Aprovechar lo que se tiene
Ningún leguleyo de tres al cuarto se embroncaría con la demolición del Teatro Romano de Sagunto si desde su rehabilitación se hubiera utilizado ese espacio privilegiado, a escasos kilómetros de Valencia, de una manera algo más atractiva. La afluencia de uso es lo mejor para liquidar polémicas estúpidas, pero esta es la hora que en ese inacabado escenario se representan poco más de una docena de espectáculos -y no siempre bien elegidos- durante los fines de semana del mes de agosto, cuando la bonanza del clima permite programar allí lo que sea desde junio hasta mediados de septiembre. Ante esa dejadez, todavía resulta más estrafalaria la idea de construir un teatro de nueva planta a unos cuantos cientos de metros del antiguo recinto, no se sabe si para hundirlo en la miseria o para albergar acontecimientos incomparables y de fama internacional dos o tres veces al año.
Agua para todos
El problema del Plan Hidrológico Nacional no es su necesidad sino su uso como agua arrojadiza por parte de esos políticos que tantas veces han demostrado carecer de todo escrúpulo. Son los mismos que creyeron llevar el agua a su molino con vilezas del tipo de que el desbordamiento del Ebro el verano pasado se habría evitado de haber puesto ya en marcha ese plan en el que tanto golfista del cemento tiene depositadas todas sus esperanzas. Francisco Camps parece haber optado finalmente por insistir en las ambigüedades de sus adversarios políticos, tanto en este asunto como en otros, sin reparar siquiera en que esas vacilaciones calcan hasta el milímetro cierto número de contradicciones reales que no se resolverán adoptando medidas precipitadas. Lo mismo sobre el problema de las autonomías. El "café para todos" de Adolfo Suárez no tiene por qué solaparse ahora con una más que problemática promesa de "agua para todos".
Crónica de la realidad
Se trata tal vez de un impulso generacional, o acaso de un tardío ajuste de cuentas. Lo cierto es que no hay manera de hojear casi ninguna novela de las que se escriben por aquí sin toparse con la voluntad del autor de erigirse en cronista municipal, o comunitario, cuando no transnacional, en general echando mano de un insufrible tono de reproche. El poder de la ficción narrativa sucumbe sin remedio ante una realidad mediocre en la que el autor parece persuadido de que su opinión contada habrá de ser del mayor interés para los lectores.
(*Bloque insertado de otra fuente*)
/-- Settles O53: within an event the request that stands unanswered is the one carrier; each part hands its flight on or
ends it. -/
theorem stepKeepsFlightLaw : Obligations.StepKeepsFlightLaw := fun _ _ hi h =>
  step_keeps (I := FlightPhase) Part.flightPhase Ending.flightLaw h
    (.of_balanced rfl (flightLaw_iff.1 hi))

end Sys2Proof.Machine
end

section
/-! PROOFS. One Outbound Queue: what its operations keep of the bounds of R147, R155 and R156, and which completions they
leave (R62, R146, R157, R161, R162). -/

namespace Sys2Proof.Machine

/-! ### Entries -/

/-- The tag of a completion. -/
def Entry.tag? (e : Entry) : Option Tag :=
  match e.body with
  | .completion tag _ => some tag
  | .notice _ _ => none

theorem OutboundQueue.completionTags_eq (q : OutboundQueue) : q.completionTags = q.entries.filterMap Entry.tag? := rfl

/-- A notice is no completion, and an entry is one or the other. -/
theorem Entry.tag?_eq_none {e : Entry} : e.tag? = none ↔ e.isNotice = true := by
  unfold Entry.tag? Entry.isNotice
  cases e.body <;> simp

theorem Entry.isNotice_of_isAttention {slot : SlotNo} {e : Entry} (h : e.isAttention slot = true) : e.isNotice = true := by
  unfold Entry.isAttention at h
  split at h
  next hb => simp only [Entry.isNotice, hb]
  next => cases h

theorem Entry.isNotice_of_isRecall {hd : Handle} {tk : Token} {e : Entry} (h : e.isRecall hd tk = true) :
    e.isNotice = true := by
  unfold Entry.isRecall at h
  split at h
  next hb => simp only [Entry.isNotice, hb]
  next => cases h

/-- A RECALL entry is no ATTENTION entry. -/
theorem Entry.isAttention_of_isRecall {hd : Handle} {tk : Token} {e : Entry} (h : e.isRecall hd tk = true) (slot : SlotNo) :
    e.isAttention slot = false := by
  unfold Entry.isRecall at h
  split at h
  next hb => simp [Entry.isAttention, hb]
  next => cases h

/-- An ATTENTION entry is for one slot. -/
theorem Entry.isAttention_slot {a b : SlotNo} {e : Entry} (ha : e.isAttention a = true) (hb : e.isAttention b = true) :
    a = b := by
  unfold Entry.isAttention at ha hb
  split at ha
  next s _ he =>
    rw [he] at hb
    exact (of_decide_eq_true ha).symm.trans (of_decide_eq_true hb)
  next => cases ha

/-! ### Lists whose elements have distinct keys -/

/-- What is counted does not change when an element is replaced by one that counts the same. -/
theorem countP_replaceFirst {α : Type} {p f : α → Bool} {new : α} (hf : ∀ a, p a = true → f a = f new) (as : List α) :
    (replaceFirst p new as).countP f = as.countP f := by
  induction as with
  | nil => rfl
  | cons a as ih =>
    unfold replaceFirst
    split
    next ha => simp only [List.countP_cons, hf a ha]
    next => simp only [List.countP_cons, ih]

theorem filterMap_replaceFirst {α β : Type} {p : α → Bool} {f : α → Option β} {new : α} (hf : ∀ a, p a = true → f a = f new)
    (as : List α) : (replaceFirst p new as).filterMap f = as.filterMap f := by
  induction as with
  | nil => rfl
  | cons a as ih =>
    unfold replaceFirst
    split
    next ha => simp only [List.filterMap_cons, hf a ha]
    next => simp only [List.filterMap_cons, ih]

theorem mem_replaceFirst {α : Type} {p : α → Bool} {new b : α} {as : List α} (h : b ∈ replaceFirst p new as) :
    b = new ∨ b ∈ as := by
  induction as with
  | nil => cases h
  | cons a as ih =>
    unfold replaceFirst at h
    split at h
    · rcases List.mem_cons.1 h with rfl | h
      · exact .inl rfl
      · exact .inr (List.mem_cons_of_mem _ h)
    · rcases List.mem_cons.1 h with rfl | h
      · exact .inr List.mem_cons_self
      · exact (ih h).imp id (List.mem_cons_of_mem _)

theorem nodup_replaceFirst {α β : Type} {p : α → Bool} {key : α → β} {new : α} {as : List α} (h : (as.map key).Nodup)
    (hnew : key new ∉ as.map key) : ((replaceFirst p new as).map key).Nodup := by
  induction as with
  | nil => exact h
  | cons a as ih =>
    rw [List.map_cons, List.nodup_cons] at h
    rw [List.map_cons, List.mem_cons, not_or] at hnew
    unfold replaceFirst
    split
    · rw [List.map_cons, List.nodup_cons]
      exact ⟨hnew.2, h.2⟩
    · rw [List.map_cons, List.nodup_cons]
      refine ⟨fun hm => ?_, ih h.2 hnew.2⟩
      obtain ⟨b, hb, he⟩ := List.mem_map.1 hm
      rcases mem_replaceFirst hb with rfl | hb
      · exact hnew.1 he
      · exact h.1 (he ▸ List.mem_map_of_mem hb)

/-- Elements with one key are the same one. -/
theorem eq_of_nodup_map {α β : Type} {key : α → β} {as : List α} (h : (as.map key).Nodup) {a b : α} (ha : a ∈ as)
    (hb : b ∈ as) (he : key a = key b) : a = b :=
  List.inj_on_of_nodup_map h ha hb he

/-- At most one element has this key. -/
theorem countP_key_le_one {α β : Type} [DecidableEq β] {key : α → β} {as : List α} (h : (as.map key).Nodup) (k : β) :
    as.countP (fun a => decide (key a = k)) ≤ 1 := by
  have hcount : as.countP (fun a => decide (key a = k)) = (as.map key).count k := by
    rw [List.count, List.countP_map]
    exact List.countP_congr fun a _ => by simp
  rw [hcount]
  exact List.nodup_iff_count_le_one.1 h k

/-- An element and those with other keys are the whole list. -/
theorem perm_cons_filter_key {α β : Type} [DecidableEq β] {key : α → β} {as : List α} (h : (as.map key).Nodup) {a : α}
    (ha : a ∈ as) : as.Perm (a :: as.filter (fun b => decide (key b ≠ key a))) := by
  induction as with
  | nil => cases ha
  | cons b as ih =>
    rw [List.map_cons, List.nodup_cons] at h
    rcases List.mem_cons.1 ha with rfl | ha
    · have hrest : as.filter (fun b => decide (key b ≠ key a)) = as :=
        List.filter_eq_self.2 fun c hc => decide_eq_true fun he => h.1 (he ▸ List.mem_map_of_mem hc)
      rw [List.filter_cons_of_neg (by simp), hrest]
    · have hne : key b ≠ key a := fun he => h.1 (he ▸ List.mem_map_of_mem ha)
      rw [List.filter_cons_of_pos (by simpa using hne)]
      exact ((ih h.2 ha).cons b).trans (List.Perm.swap a b _)

/-- Taking the one occurrence of an element out of a list. -/
theorem perm_filter_ne {α : Type} [DecidableEq α] {as bs : List α} {a : α} (h : as.Nodup) (hp : as.Perm (a :: bs)) :
    (as.filter (fun b => decide (b ≠ a))).Perm bs := by
  have hnodup := hp.nodup_iff.1 h
  have hbs : bs.filter (fun b => decide (b ≠ a)) = bs :=
    List.filter_eq_self.2 fun b hb => decide_eq_true fun he => (List.nodup_cons.1 hnodup).1 (he ▸ hb)
  have := hp.filter (fun b => decide (b ≠ a))
  rwa [List.filter_cons_of_neg (by simp), hbs] at this

/-! ### The bounds of one queue -/

/-- At most 8 notices, distinct numbers, and for each slot at most one undelivered ATTENTION entry (R147, R155, R156). -/
structure QueueOk (flying : Option Byte) (q : OutboundQueue) : Prop where
  notices : q.notices ≤ Config.maxNotices
  numbers : (q.entries.map Entry.seq).Nodup
  attention : ∀ slot : SlotNo, q.entries.countP (fun e => e.undelivered flying && e.isAttention slot) ≤ 1

variable {fl : Option Byte} {q q' : OutboundQueue}

theorem QueueOk.congr (h : QueueOk fl q) (he : q'.entries = q.entries) : QueueOk fl q' := by
  refine ⟨?_, he ▸ h.numbers, he ▸ h.attention⟩
  rw [OutboundQueue.notices, he]
  exact h.notices

/-- Some entries leave, and none of those that stay is undelivered that was not before. -/
theorem QueueOk.fewer (h : QueueOk fl q) {fl' : Option Byte} (hs : q'.entries.Sublist q.entries)
    (hf : ∀ slot, q'.entries.countP (fun e => e.undelivered fl' && e.isAttention slot) ≤ 1) : QueueOk fl' q' :=
  ⟨(hs.countP_le).trans h.notices, h.numbers.sublist (hs.map _), hf⟩

theorem QueueOk.sublist (h : QueueOk fl q) (hs : q'.entries.Sublist q.entries) : QueueOk fl q' :=
  h.fewer hs fun slot => hs.countP_le.trans (h.attention slot)

theorem List.countP_singleton_le {α : Type} (f : α → Bool) (a : α) : [a].countP f ≤ 1 := by
  rw [List.countP_singleton]
  split <;> simp

/-- An entry joins; a notice while there is room for it, an ATTENTION notice when none is undelivered for its slot. -/
theorem QueueOk.push (h : QueueOk fl q) (hl : q.entries.length < 256) (b : EntryBody)
    (hn : ∀ n l, b = .notice n l → q.notices < Config.maxNotices)
    (ha : ∀ slot l, b = .notice (.attention slot) l →
      q.entries.countP (fun e => e.undelivered fl && e.isAttention slot) = 0) : QueueOk fl (q.push b) := by
  refine ⟨?_, ?_, fun slot => ?_⟩
  · show (q.entries ++ [({ seq := q.nextNumber, body := b } : Entry)]).countP Entry.isNotice ≤ _
    rw [List.countP_append]
    cases b with
    | notice n l => exact hn n l rfl
    | completion => exact h.notices
  · show ((q.entries ++ [({ seq := q.nextNumber, body := b } : Entry)]).map Entry.seq).Nodup
    rw [List.map_append]
    exact h.numbers.append (List.nodup_singleton _) (List.disjoint_singleton.2 (q.nextNumber_free hl))
  · show (q.entries ++ [({ seq := q.nextNumber, body := b } : Entry)]).countP
      (fun e => e.undelivered fl && e.isAttention slot) ≤ _
    rw [List.countP_append]
    by_cases hb : ∃ l, b = .notice (.attention slot) l
    · obtain ⟨l, hb⟩ := hb
      rw [ha slot l hb, Nat.zero_add]
      exact List.countP_singleton_le _ _
    · have hno : Entry.isAttention slot { seq := q.nextNumber, body := b } = false := by
        unfold Entry.isAttention
        split
        next s l he => exact decide_eq_false fun hs => hb ⟨l, hs ▸ he⟩
        next => rfl
      rw [List.countP_singleton, hno]
      simpa using h.attention slot

theorem QueueOk.joinNotice (h : QueueOk fl q) (hl : q.entries.length < 256) (n : Notice)
    (ha : ∀ slot, n = .attention slot → q.entries.countP (fun e => e.undelivered fl && e.isAttention slot) = 0) :
    QueueOk fl (q.joinNotice n) := by
  unfold OutboundQueue.joinNotice
  split
  next hroom => exact h.push hl _ (fun _ _ _ => hroom) fun slot l he => ha slot (by cases he; rfl)
  next => exact h.congr rfl

/-- A retirement notice takes the place of a RECALL entry (R157). -/
theorem QueueOk.replaceRecall (h : QueueOk fl q) (hl : q.entries.length < 256) {hd : Handle} {tk : Token} (n : Notice)
    (hn : ∀ slot, n ≠ .attention slot) :
    QueueOk fl (q.replaceRecall (fun e => e.undelivered fl && e.isRecall hd tk) n) := by
  have hrecall (e : Entry) (he : (e.undelivered fl && e.isRecall hd tk) = true) : e.isRecall hd tk = true :=
    (Bool.and_eq_true_iff.1 he).2
  have hno (slot : SlotNo) : Entry.isAttention slot { seq := q.nextNumber, body := .notice n none } = false := by
    unfold Entry.isAttention
    split
    next s l he =>
      cases he
      exact absurd rfl (hn s)
    next => rfl
  refine ⟨?_, nodup_replaceFirst h.numbers (q.nextNumber_free hl), fun slot => ?_⟩
  · refine (countP_replaceFirst (fun e he => ?_) q.entries).trans_le h.notices
    exact Entry.isNotice_of_isRecall (hrecall e he)
  · refine (countP_replaceFirst (fun e he => ?_) q.entries).trans_le (h.attention slot)
    rw [hno, Entry.isAttention_of_isRecall (hrecall e he), Bool.and_false, Bool.and_false]

theorem QueueOk.hand (h : QueueOk fl q) (hl : q.entries.length < 256) (n : Notice) : QueueOk fl (q.hand fl n) := by
  unfold OutboundQueue.hand
  split
  next slot =>
    split
    next => exact h
    next hnone =>
      refine h.joinNotice hl _ fun s hs => ?_
      obtain rfl : slot = s := by cases hs; rfl
      exact List.countP_eq_zero.2 fun e he hu => hnone (List.any_eq_true.2 ⟨e, he, hu⟩)
  next => exact h.joinNotice hl _ fun _ he => nomatch he
  all_goals
    split
    · exact h.replaceRecall hl _ fun _ he => nomatch he
    · exact h.joinNotice hl _ fun _ he => nomatch he

theorem QueueOk.unbook (h : QueueOk fl q) (slot : SlotNo) : QueueOk fl (q.unbook fl slot) := h.sublist List.filter_sublist

/-- The entry in flight is acknowledged and leaves (R162). -/
theorem QueueOk.acked {n : Byte} (h : QueueOk (some n) q) : QueueOk none (q.acked n) := by
  refine h.fewer List.filter_sublist fun slot => ?_
  refine le_trans (le_of_eq ?_) (h.attention slot)
  show (q.entries.filter (fun e => decide (e.seq ≠ n))).countP _ = _
  rw [List.countP_filter]
  refine List.countP_congr fun e _ => ?_
  by_cases he : e.seq = n
  · simp [Entry.undelivered, he]
  · have hne : ¬ n = e.seq := fun h => he h.symm
    simp [Entry.undelivered, he, hne]

/-- The head goes into flight, and nothing else was (R155). -/
theorem QueueOk.flies (h : QueueOk none q) (n : Byte) : QueueOk (some n) q := by
  refine h.fewer (List.Sublist.refl _) fun slot => le_trans (List.countP_mono_left fun e _ he => ?_) (h.attention slot)
  rw [Bool.and_eq_true] at he ⊢
  exact ⟨by simp [Entry.undelivered], he.2⟩

/-- The first transmission of the head changes its LOST flag alone (R158). -/
theorem QueueOk.started (h : QueueOk fl q) : QueueOk fl q.started := by
  unfold OutboundQueue.started OutboundQueue.transmitHead
  split
  next seq n rest he =>
    obtain ⟨hn, hs, ha⟩ := h
    rw [OutboundQueue.notices, he] at hn
    rw [he] at hs ha
    refine ⟨hn, hs, fun slot => (le_of_eq ?_).trans (ha slot)⟩
    have hsame : Entry.isAttention slot { seq := seq, body := .notice n (some q.marker.lostFlag) } =
        Entry.isAttention slot { seq := seq, body := .notice n none } := by
      cases n <;> rfl
    simp only [List.countP_cons, hsame]
    rfl
  next => exact h.congr rfl

/-- The entry in flight is undelivered again (R147, R155): an ATTENTION entry, alone for its slot. -/
theorem QueueOk.returned {n : Byte} (h : QueueOk (some n) q) : QueueOk none (q.returned n) := by
  have hfly (e : Entry) : e.undelivered (some n) = decide (e.seq ≠ n) := by
    by_cases he : e.seq = n
    · simp [Entry.undelivered, he]
    · have hne : ¬ n = e.seq := fun h => he h.symm
      simp [Entry.undelivered, he, hne]
  have hall (e : Entry) : e.undelivered none = true := by simp [Entry.undelivered]
  have hhead (e : Entry) (he : e ∈ q.entries) (hn : e.seq = n) :
      q.entries.find? (fun e => decide (e.seq = n)) = some e := by
    cases hf : q.entries.find? (fun e => decide (e.seq = n)) with
    | none => exact absurd hn (by simpa using List.find?_eq_none.1 hf e he)
    | some e' =>
      have hn' : e'.seq = n := by simpa using List.find?_some hf
      rw [eq_of_nodup_map h.numbers (List.mem_of_find?_eq_some hf) he (hn'.trans hn.symm)]
  /- Unless the entry in flight is an ATTENTION entry for the slot, it does not count. -/
  have hother (slot : SlotNo) (hs : q.attentionOf n ≠ some slot) :
      q.entries.countP (fun e => e.undelivered none && e.isAttention slot) ≤ 1 := by
    refine le_trans (List.countP_mono_left fun e he hc => ?_) (h.attention slot)
    rw [hall, Bool.true_and] at hc
    rw [hfly, hc, Bool.and_true]
    refine decide_eq_true fun hn => hs ?_
    have hfound := hhead e he hn
    unfold Entry.isAttention at hc
    split at hc
    next s l hb =>
      obtain rfl := of_decide_eq_true hc
      obtain ⟨m, b⟩ := e
      obtain rfl : b = _ := hb
      simp only [OutboundQueue.attentionOf, hfound]
    next => cases hc
  unfold OutboundQueue.returned
  split
  next slot hslot =>
    refine h.fewer List.filter_sublist fun s => ?_
    show (q.entries.filter _).countP _ ≤ 1
    by_cases hs : s = slot
    · subst hs
      rw [List.countP_filter]
      refine le_trans (List.countP_mono_left fun e _ hc => ?_) (countP_key_le_one h.numbers n)
      simp only [Bool.and_eq_true, Bool.not_eq_true', Bool.and_eq_false_iff, decide_eq_false_iff_not, not_not] at hc
      obtain ⟨⟨-, hatt⟩, hkeep⟩ := hc
      exact decide_eq_true (hkeep.resolve_left (by simp [hatt]))
    · exact (List.filter_sublist.countP_le).trans (hother s fun he => hs (Option.some.inj (he.symm.trans hslot)))
  next hnone => exact ⟨h.notices, h.numbers, fun slot => hother slot (by simp [hnone])⟩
Esta vuelta a las aficiones notariales de Galdós debe tener alguna relación con la desesperanza acerca del futuro, porque sólo la desazón hacia el presente se refugia en las argucias del pasado, un tanto a la manera del psicoanálisis profano. Así las cosas, todavía está por aparecer quien -renunciando a hablar de sí mismo y a intentar la crónica de su tiempo-, escriba algo digno de ser leído sin bostezos.